Question

If a real variable \(x\) satisfies \(3^{x^2} = 27 \times 9^x\), then the value of \(\frac{2^{x^2}}{(2^x)^2}\) is:

• A. \(2^{-1}\)
• B. \(2^0\)
• C. \(2^3\)
• D. \(2^{15}\)

Hint:

When solving equations with exponents, simplify both sides of the equation, equate the exponents, and solve the resulting algebraic equation.
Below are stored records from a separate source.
-- ==== Sys2Proof/Laws/Tap.lean ====
section
/-!
SUPPORT. Laws/Tap.lean: what a tap does with a request that it hears: it forwards it, acts and answers.
-/

namespace Sys2Proof.Machine

open Sys2Proof

/-- A request that a tap hears reaches its handler once it has gone on down the line. -/
theorem atTap_heard {s : State} {cmd : Nat} {q : TapReq} {h : Nat → List Byte → State → TapAnswer} (hq : TapHears s cmd q) :
    atTap cmd q h s = match h (tapIndex q.ring q.pos) q.payload (forwardRequest cmd true q s) with
      | .reject => record Ev.tapReject 3 [(q.ring : Int), q.pos, cmd] (respond q 0xFF [] (forwardRequest cmd true q s))
      | .silent u => u
      | .reply u b => respond q (cmd + 128) b u := by
  obtain ⟨h0, h1, h2, h3, h4, h5, h6⟩ := hq
  unfold atTap
  rw [if_neg (by omega), if_neg (by simp [h4]; omega), h0]
  unfold meetRequest
  dsimp only
  rw [if_neg (by simpa using h5), if_pos (by simpa using h6)]
  all_goals cases h (tapIndex q.ring q.pos) q.payload (forwardRequest cmd true q s) <;> rfl

/-- A request that a tap hears and answers with bytes. -/
theorem atTap_reply {s u : State} {cmd : Nat} {q : TapReq} {h : Nat → List Byte → State → TapAnswer} {b : List Byte}
    (hq : TapHears s cmd q) (hh : h (tapIndex q.ring q.pos) q.payload (forwardRequest cmd true q s) = .reply u b) :
    atTap cmd q h s = respond q (cmd + 128) b u := by
  rw [atTap_heard hq, hh]

/-- A request that a tap hears and acts on in silence. -/
theorem atTap_silent {s u : State} {cmd : Nat} {q : TapReq} {h : Nat → List Byte → State → TapAnswer}
    (hq : TapHears s cmd q) (hh : h (tapIndex q.ring q.pos) q.payload (forwardRequest cmd true q s) = .silent u) :
    atTap cmd q h s = u := by
  rw [atTap_heard hq, hh]

/-- A request that a tap hears and rejects. -/
theorem atTap_reject {s : State} {cmd : Nat} {q : TapReq} {h : Nat → List Byte → State → TapAnswer}
    (hq : TapHears s cmd q) (hh : h (tapIndex q.ring q.pos) q.payload (forwardRequest cmd true q s) = .reject) :
    atTap cmd q h s = record Ev.tapReject 3 [(q.ring : Int), q.pos, cmd] (respond q 0xFF [] (forwardRequest cmd true q s)) := by
  rw [atTap_heard hq, hh]

/-- What goes on down the line leaves every tap alone but for what the tap passed last. -/
theorem tapOf_forward (cmd : Nat) (good : Bool) (q : TapReq) (s : State) (i : Nat) :
    ∃ x, tapOf (forwardRequest cmd good q s) i = { tapOf s i with passed := x } := by
  unfold forwardRequest
  simp only
  split
  · exact ⟨_, rfl⟩
  · unfold tapSend emit tapOf setTap
    simp only [List.getD_eq_getElem?_getD, List.getElem?_modify]
    cases h : s.rings.tap[i]? with
    | none => exact ⟨none, rfl⟩
    | some p =>
      by_cases hi : tapIndex q.ring q.pos = i
      · exact ⟨some (reqRev q, reqRb q && decide (reqHop q ≠ 63), s.now), by simp [hi]⟩
      · exact ⟨p.passed, by simp [hi]⟩

@[simp] theorem forward_fitted (cmd : Nat) (good : Bool) (q : TapReq) (s : State) (i : Nat) :
    (tapOf (forwardRequest cmd good q s) i).fitted = (tapOf s i).fitted := by
  obtain ⟨x, h⟩ := tapOf_forward cmd good q s i
  rw [h]

@[simp] theorem forward_asleep (cmd : Nat) (good : Bool) (q : TapReq) (s : State) (i : Nat) :
    (tapOf (forwardRequest cmd good q s) i).asleep = (tapOf s i).asleep := by
  obtain ⟨x, h⟩ := tapOf_forward cmd good q s i
  rw [h]

@[simp] theorem forward_imp (cmd : Nat) (good : Bool) (q : TapReq) (s : State) (i : Nat) :
    (tapOf (forwardRequest cmd good q s) i).imp = (tapOf s i).imp := by
  obtain ⟨x, h⟩ := tapOf_forward cmd good q s i
  rw [h]

@[simp] theorem forward_fw (cmd : Nat) (good : Bool) (q : TapReq) (s : State) (i : Nat) :
    (tapOf (forwardRequest cmd good q s) i).fw = (tapOf s i).fw := by
  obtain ⟨x, h⟩ := tapOf_forward cmd good q s i
  rw [h]

@[simp] theorem forward_slots (cmd : Nat) (good : Bool) (q : TapReq) (s : State) (i : Nat) :
    (tapOf (forwardRequest cmd good q s) i).slots = (tapOf s i).slots := by
  obtain ⟨x, h⟩ := tapOf_forward cmd good q s i
  rw [h]

@[simp] theorem forward_temps (cmd : Nat) (good : Bool) (q : TapReq) (s : State) (i : Nat) :
    (tapOf (forwardRequest cmd good q s) i).temps = (tapOf s i).temps := by
  obtain ⟨x, h⟩ := tapOf_forward cmd good q s i
  rw [h]

@[simp] theorem forward_balMode (cmd : Nat) (good : Bool) (q : TapReq) (s : State) (i : Nat) :
    (tapOf (forwardRequest cmd good q s) i).balMode = (tapOf s i).balMode := by
  obtain ⟨x, h⟩ := tapOf_forward cmd good q s i
  rw [h]

@[simp] theorem forward_marks (cmd : Nat) (good : Bool) (q : TapReq) (s : State) (i : Nat) :
    (tapOf (forwardRequest cmd good q s) i).marks = (tapOf s i).marks := by
  obtain ⟨x, h⟩ := tapOf_forward cmd good q s i
  rw [h]

@[simp] theorem forward_volts (cmd : Nat) (good : Bool) (q : TapReq) (s : State) (i : Nat) :
    (tapOf (forwardRequest cmd good q s) i).volts = (tapOf s i).volts := by
  obtain ⟨x, h⟩ := tapOf_forward cmd good q s i
  rw [h]

@[simp] theorem forward_serial (cmd : Nat) (good : Bool) (q : TapReq) (s : State) (i : Nat) :
    (tapOf (forwardRequest cmd good q s) i).serial = (tapOf s i).serial := by
  obtain ⟨x, h⟩ := tapOf_forward cmd good q s i
  rw [h]

@[simp] theorem forwardRequest_now (cmd : Nat) (good : Bool) (q : TapReq) (s : State) :
    (forwardRequest cmd good q s).now = s.now := by
  unfold forwardRequest
  simp only
  split <;> rfl

@[simp] theorem forwardRequest_saf (cmd : Nat) (good : Bool) (q : TapReq) (s : State) :
    (forwardRequest cmd good q s).saf = s.saf := by
  unfold forwardRequest
  simp only
  split <;> rfl

@[simp] theorem forwardRequest_core (cmd : Nat) (good : Bool) (q : TapReq) (s : State) :
    (forwardRequest cmd good q s).core = s.core := by
  unfold forwardRequest
  simp only
  split <;> rfl

@[simp] theorem forwardRequest_imp (cmd : Nat) (good : Bool) (q : TapReq) (s : State) :
    (forwardRequest cmd good q s).imp = s.imp := by
  unfold forwardRequest
  simp only
  split <;> rfl

@[simp] theorem forwardRequest_mbx (cmd : Nat) (good : Bool) (q : TapReq) (s : State) :
    (forwardRequest cmd good q s).mbx = s.mbx := by
  unfold forwardRequest
  simp only
  split <;> rfl

@[simp] theorem loopOpen_forward (cmd : Nat) (good : Bool) (q : TapReq) (s : State) (r : Nat) :
    loopOpen (forwardRequest cmd good q s) r = loopOpen s r := by
  unfold loopOpen
  rw [forwardRequest_saf]

end Sys2Proof.Machine
end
Afterward, substitute the values into the given expression.

Answer 1

The Correct Option is C

Step 1: Solve the given equation \(3^{x^2} = 27 \times 9^x\).
We start with the equation: \[ 3^{x^2} = 27 \times 9^x. \] We can rewrite \(27\) and \(9\) as powers of 3: \[ 27 = 3^3 \quad \text{and} \quad 9 = 3^2. \] Thus, the equation becomes: \[ 3^{x^2} = 3^3 \times (3^2)^x. \] Now simplify the right-hand side: \[ 3^{x^2} = 3^3 \times 3^{2x}. \] Using the property of exponents \(a^m \times a^n = a^{m+n}\), we combine the powers of 3: \[ 3^{x^2} = 3^{3 + 2x}. \] Since the bases are the same, we can equate the exponents: \[ x^2 = 3 + 2x. \] Rearranging the equation: \[ x^2 - 2x - 3 = 0. \] Factoring the quadratic equation: \[ (x - 3)(x + 1) = 0. \] Thus, \(x = 3\) or \(x = -1\). 
Step 2: Evaluate \(\frac{2^{x^2}}{(2^x)^2}\).
We now substitute \(x = 3\) and \(x = -1\) into the expression \(\frac{2^{x^2}}{(2^x)^2}\): When \(x = 3\): \[ \frac{2^{3^2}}{(2^3)^2} = \frac{2^9}{2^6} = 2^{9-6} = 2^3. \] When \(x = -1\): \[ \frac{2^{(-1)^2}}{(2^{-1})^2} = \frac{2^1}{2^{-2}} = 2^{1 - (-2)} = 2^3. \] Thus, the value is \(2^3\), which corresponds to Option (C).